By Belinda

March 22: It was my last day in Alvechurch and it felt like so much had happened in the two weeks I'd been there. And yet, not enough!


Rob and I had made a lot of arrangements together during the first week: visits to the funeral home, local housing authority, etc. And we had slowly begun the process of going through Mum's things. Doing this together was so much easier than if either one of us would have tried to do it alone. We decided together what we had to let go, give away or throw away. A trip to the "tip" ("dump" to we North Americans,)  or to the clothing bank, felt almost like a sacred ritual, a parting with things that had been Mum's.


Mum had very little in terms of worldly belongings, but it was surprising how long it took us to go through her shelves and dresser drawers--probably because doing so stirred so many memories for Rob and me. Each memory sparked conversation, laughter or sighs.


Mum saved letters, cards, little slips of paper, photos, etc.. All of them were special to her for some reason. English money and Euros too, were tucked among the other bits of paper, like little surprises left by Mum.   


Finally, down to the last day, all the bedroom shelves and drawers were sorted out at least, but we were left with the nick-nacks and some precious things that I wanted to keep but couldn't possibly fit into my suitcase to take home. Susan helped by carrying Mum's Bible and two small but weighty photo albums home to Canada for me, but still, it looked as though my case was surrounded by a sea of clutter and I couldn't seem to focus on sorting it out. 


There were a couple of things that I still wanted to do by that last day--having lunch with Susan at the Red Lion was one of them, and popping in to see Mum's old and dear friend Trudy Cluderay was the other. Trudy is 97 and helped look after the much younger seniors at the Sycamore Club until it closed within the past couple of years. She still delivered magazines for Mum to look at until recently--and I had taken a photograph of the last ones Mum had. The headlines always made me smile.
But Trudy, too, had become frail over the past year and her independence had been limited.

She hadn't been coming out to Alvechurch Baptist Church, where in the past, I would always join her in "her pew," but friends told me her key-safe code, so that I could drop in and visit her before leaving.


I went there before lunch on that last day and let myself into the little vestibule in front of the door. An atmosphere of peace filled that tiny space. On the ledge was a text, burned into a slice of tree limb. It announced that "It is a good thing to give thanks to the Lord...in the morning...and every night." Psalm 92:1-2


Inside a gas fire warmed the tastefully decorated and comfortably furnished, living room. I called Trudy's name, but there was no answer and since I knew that she no longer ventured upstairs, I left, feeling that somehow I had visited with her even though she wasn't there.

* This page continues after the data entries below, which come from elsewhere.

/-! ### `State.setMinpen` -/

@[simp] theorem setMinpen_regs (v : Word) : (s.setMinpen v).regs = s.regs := rfl
@[simp] theorem setMinpen_polys (v : Word) : (s.setMinpen v).polys = s.polys := rfl
@[simp] theorem setMinpen_gen (v : Word) : (s.setMinpen v).gen = s.gen := rfl
@[simp] theorem setMinpen_gn (v : Word) : (s.setMinpen v).gn = s.gn := rfl
@[simp] theorem setMinpen_gvalid (v : Word) : (s.setMinpen v).gvalid = s.gvalid := rfl
@[simp] theorem setMinpen_mvalid (v : Word) : (s.setMinpen v).mvalid = s.mvalid := rfl
@[simp] theorem setMinpen_msize (v : Word) : (s.setMinpen v).msize = s.msize := rfl
@[simp] theorem setMinpen_grid (v : Word) : (s.setMinpen v).grid = s.grid := rfl
@[simp] theorem setMinpen_minpen (v : Word) : (s.setMinpen v).minpen = v := rfl
@[simp] theorem setMinpen_busy (v : Word) : (s.setMinpen v).busy = s.busy := rfl
@[simp] theorem setMinpen_fault (v : Word) : (s.setMinpen v).fault = s.fault := rfl
@[simp] theorem setMinpen_ovr (v : Word) : (s.setMinpen v).ovr = s.ovr := rfl
@[simp] theorem setMinpen_fcause (v : Word) : (s.setMinpen v).fcause = s.fcause := rfl
@[simp] theorem setMinpen_finfo (v : Word) : (s.setMinpen v).finfo = s.finfo := rfl
@[simp] theorem setMinpen_held (v : Word) : (s.setMinpen v).held = s.held := rfl
@[simp] theorem setMinpen_schedule (v : Word) : (s.setMinpen v).schedule = s.schedule := rfl
@[simp] theorem setMinpen_answers (v : Word) : (s.setMinpen v).answers = s.answers := rfl
@[simp] theorem setMinpen_draws (v : Word) : (s.setMinpen v).draws = s.draws := rfl

/-! ### `State.complete` -/

@[simp] theorem complete_regs : (s.complete).regs = s.regs := rfl
@[simp] theorem complete_polys : (s.complete).polys = s.polys := rfl
@[simp] theorem complete_gen : (s.complete).gen = s.gen := rfl
@[simp] theorem complete_gn : (s.complete).gn = s.gn := rfl
@[simp] theorem complete_gvalid : (s.complete).gvalid = s.gvalid := rfl
@[simp] theorem complete_mvalid : (s.complete).mvalid = s.mvalid := rfl
@[simp] theorem complete_msize : (s.complete).msize = s.msize := rfl
@[simp] theorem complete_grid : (s.complete).grid = s.grid := rfl
@[simp] theorem complete_minpen : (s.complete).minpen = s.minpen := rfl
@[simp] theorem complete_busy : (s.complete).busy = false := rfl
@[simp] theorem complete_fault : (s.complete).fault = s.fault := rfl
@[simp] theorem complete_ovr : (s.complete).ovr = s.ovr := rfl
@[simp] theorem complete_fcause : (s.complete).fcause = s.fcause := rfl
@[simp] theorem complete_finfo : (s.complete).finfo = s.finfo := rfl
@[simp] theorem complete_held : (s.complete).held = s.held := rfl
@[simp] theorem complete_schedule : (s.complete).schedule = s.schedule := rfl
@[simp] theorem complete_answers : (s.complete).answers = s.answers := rfl
@[simp] theorem complete_draws : (s.complete).draws = s.draws := rfl

/-! ### `State.raise` -/

@[simp] theorem raise_regs (k : Cause) : (s.raise k).regs = s.regs := rfl
@[simp] theorem raise_polys (k : Cause) : (s.raise k).polys = s.polys := rfl
@[simp] theorem raise_gen (k : Cause) : (s.raise k).gen = s.gen := rfl
@[simp] theorem raise_gn (k : Cause) : (s.raise k).gn = s.gn := rfl
@[simp] theorem raise_gvalid (k : Cause) : (s.raise k).gvalid = s.gvalid := rfl
@[simp] theorem raise_mvalid (k : Cause) : (s.raise k).mvalid = s.mvalid := rfl
@[simp] theorem raise_msize (k : Cause) : (s.raise k).msize = s.msize := rfl
@[simp] theorem raise_grid (k : Cause) : (s.raise k).grid = s.grid := rfl
@[simp] theorem raise_minpen (k : Cause) : (s.raise k).minpen = s.minpen := rfl
@[simp] theorem raise_busy (k : Cause) : (s.raise k).busy = false := rfl
@[simp] theorem raise_fault (k : Cause) : (s.raise k).fault = true := rfl
@[simp] theorem raise_ovr (k : Cause) : (s.raise k).ovr = s.ovr := rfl
@[simp] theorem raise_fcause (k : Cause) : (s.raise k).fcause = k.code := rfl
@[simp] theorem raise_finfo (k : Cause) : (s.raise k).finfo = s.held := rfl
@[simp] theorem raise_held (k : Cause) : (s.raise k).held = s.held := rfl
@[simp] theorem raise_schedule (k : Cause) : (s.raise k).schedule = s.schedule := rfl
@[simp] theorem raise_answers (k : Cause) : (s.raise k).answers = s.answers := rfl
@[simp] theorem raise_draws (k : Cause) : (s.raise k).draws = s.draws := rfl

/-! ### `State.resetBlock` -/

@[simp] theorem resetBlock_regs : (s.resetBlock).regs = State.reset.regs := rfl
@[simp] theorem resetBlock_polys : (s.resetBlock).polys = State.reset.polys := rfl
@[simp] theorem resetBlock_gen : (s.resetBlock).gen = State.reset.gen := rfl
@[simp] theorem resetBlock_gn : (s.resetBlock).gn = State.reset.gn := rfl
@[simp] theorem resetBlock_gvalid : (s.resetBlock).gvalid = State.reset.gvalid := rfl
@[simp] theorem resetBlock_mvalid : (s.resetBlock).mvalid = State.reset.mvalid := rfl
@[simp] theorem resetBlock_msize : (s.resetBlock).msize = State.reset.msize := rfl
@[simp] theorem resetBlock_grid : (s.resetBlock).grid = State.reset.grid := rfl
@[simp] theorem resetBlock_minpen : (s.resetBlock).minpen = State.reset.minpen := rfl
@[simp] theorem resetBlock_busy : (s.resetBlock).busy = State.reset.busy := rfl
@[simp] theorem resetBlock_fault : (s.resetBlock).fault = State.reset.fault := rfl
@[simp] theorem resetBlock_ovr : (s.resetBlock).ovr = State.reset.ovr := rfl
@[simp] theorem resetBlock_fcause : (s.resetBlock).fcause = State.reset.fcause := rfl
@[simp] theorem resetBlock_finfo : (s.resetBlock).finfo = State.reset.finfo := rfl
@[simp] theorem resetBlock_held : (s.resetBlock).held = State.reset.held := rfl
@[simp] theorem resetBlock_schedule : (s.resetBlock).schedule = s.schedule := rfl
@[simp] theorem resetBlock_answers : (s.resetBlock).answers = s.answers := rfl
@[simp] theorem resetBlock_draws : (s.resetBlock).draws = s.draws := rfl

/-! ### Register files -/

@[simp] theorem getReg_setReg_same (i : SReg) (v : Word) : (s.setReg i v).getReg i = v := by
  simp [State.getReg]

@[simp] theorem getReg_setReg_ne (i j : SReg) (v : Word) (h : j ≠ i) :
    (s.setReg i v).getReg j = s.getReg j := by
  have : i.val ≠ j.val := fun e => h (Fin.ext e.symm)
  simp [State.getReg, this]

@[simp] theorem getPoly_setPoly_same (k : PReg) (l : Poly) : (s.setPoly k l).getPoly k = l := by
  simp [State.getPoly]

@[simp] theorem getPoly_setPoly_ne (k j : PReg) (l : Poly) (h : j ≠ k) :
    (s.setPoly k l).getPoly j = s.getPoly j := by
  have : k.val ≠ j.val := fun e => h (Fin.ext e.symm)
  simp [State.getPoly, this]

@[simp] theorem getPoly_setReg (i : SReg) (v : Word) (j : PReg) : (s.setReg i v).getPoly j = s.getPoly j := rfl
@[simp] theorem getReg_setPoly (k : PReg) (l : Poly) (j : SReg) : (s.setPoly k l).getReg j = s.getReg j := rfl
@[simp] theorem getReg_setGen (g : Poly) (n : Byte) (j : SReg) : (s.setGen g n).getReg j = s.getReg j := rfl
@[simp] theorem getPoly_setGen (g : Poly) (n : Byte) (j : PReg) : (s.setGen g n).getPoly j = s.getPoly j := rfl
@[simp] theorem getReg_setMatrix (n : Nat) (j : SReg) : (s.setMatrix n).getReg j = s.getReg j := rfl
@[simp] theorem getPoly_setMatrix (n : Nat) (j : PReg) : (s.setMatrix n).getPoly j = s.getPoly j := rfl
@[simp] theorem getReg_setGrid (g : Grid) (j : SReg) : (s.setGrid g).getReg j = s.getReg j := rfl
@[simp] theorem getPoly_setGrid (g : Grid) (j : PReg) : (s.setGrid g).getPoly j = s.getPoly j := rfl
@[simp] theorem getReg_setMinpen (v : Word) (j : SReg) : (s.setMinpen v).getReg j = s.getReg j := rfl
@[simp] theorem getPoly_setMinpen (v : Word) (j : PReg) : (s.setMinpen v).getPoly j = s.getPoly j := rfl
@[simp] theorem getReg_complete (j : SReg) : (s.complete).getReg j = s.getReg j := rfl
@[simp] theorem getPoly_complete (j : PReg) : (s.complete).getPoly j = s.getPoly j := rfl
@[simp] theorem getReg_raise (k : Cause) (j : SReg) : (s.raise k).getReg j = s.getReg j := rfl
@[simp] theorem getPoly_raise (k : Cause) (j : PReg) : (s.raise k).getPoly j = s.getPoly j := rfl

@[simp] theorem getReg_reset (j : SReg) : State.reset.getReg j = 0 := by
  simp [State.getReg, State.reset]

@[simp] theorem getPoly_reset (j : PReg) : State.reset.getPoly j = [] := by
  simp [State.getPoly, State.reset]

end Sys2Proof.Machine
end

As the day wore on my packing waited. I knew I was procrastinating but couldn't help it.  I tried to do as much as I could to help Rob with the remaining work as I knew that he would still have so much to do once I was gone. Bit by bit the rooms were being emptied and Mum's "home" and was disappearing. 



My nephew Tim dropped by after work to say goodbye and we parted with hugs. 


Rob and I took Susan to Birmingham Airport to catch her bus to Gatwick Airport in the mid evening. 


Later John also dropped by to say goodbye, even though he had a very early start the next morning. More hugs!


And Bruce joined in with all of the visitors, just happy to have all of his favourite people together in one day.


Finally at around midnight, Rob went back to his flat to get a few hours sleep. We were leaving at 4.30 in the morning. 


Finally, in the stillness of the night, I felt that I could pack. I knew I wouldn't be going to bed. There were emotions in leaving that little home that I couldn't even give words to. In solitude and silence, while the rest of "the close" slept, I prepared to pack a case to leave Mum's flat for the last time. 



Comments

Anonymous said…
Having just gone through something similiar - the packing and tripping down memory lane - I can both identify and sympathize. It is amazing how a small item can open such a big memory. It is so hard to move forward when part of you wants to sit and savour each and every thought. I hope the items you managed to bring home will bring you comfort and joy.
Ah, you may have left the flat, but you will visit it again and again over the years. My grandma's house, one of the few places I felt safe as a child, is still a place of pilgramage for me - all these years later. She still lives there, it still smells of hard work and baking, the old blanket still covers the back of the chesterfield. My visis to grandma's place were a source of excitement as a child and are a source of comfort as an adult. Trust me, you'll be back - and - she'll be there.
Belinda said…
Yes,Anonymous friend, the items,which I must take photos of and post them at some point, are in my bedroom at the moment, and they are indeed bringing me comfort and joy! I feel as though I brought something very precious home with them.
Belinda said…
Dave, yes! I have so many wonderful photographs, and mental photos too! You are right...

Rob has seen new people checking out the place and a new kitchen is being installed. I hope they pick up the special vibes in that place!
Belinda said…
Dave, yes! I have so many wonderful photographs, and mental photos too! You are right...

Rob has seen new people checking out the place and a new kitchen is being installed. I hope they pick up the special vibes in that place!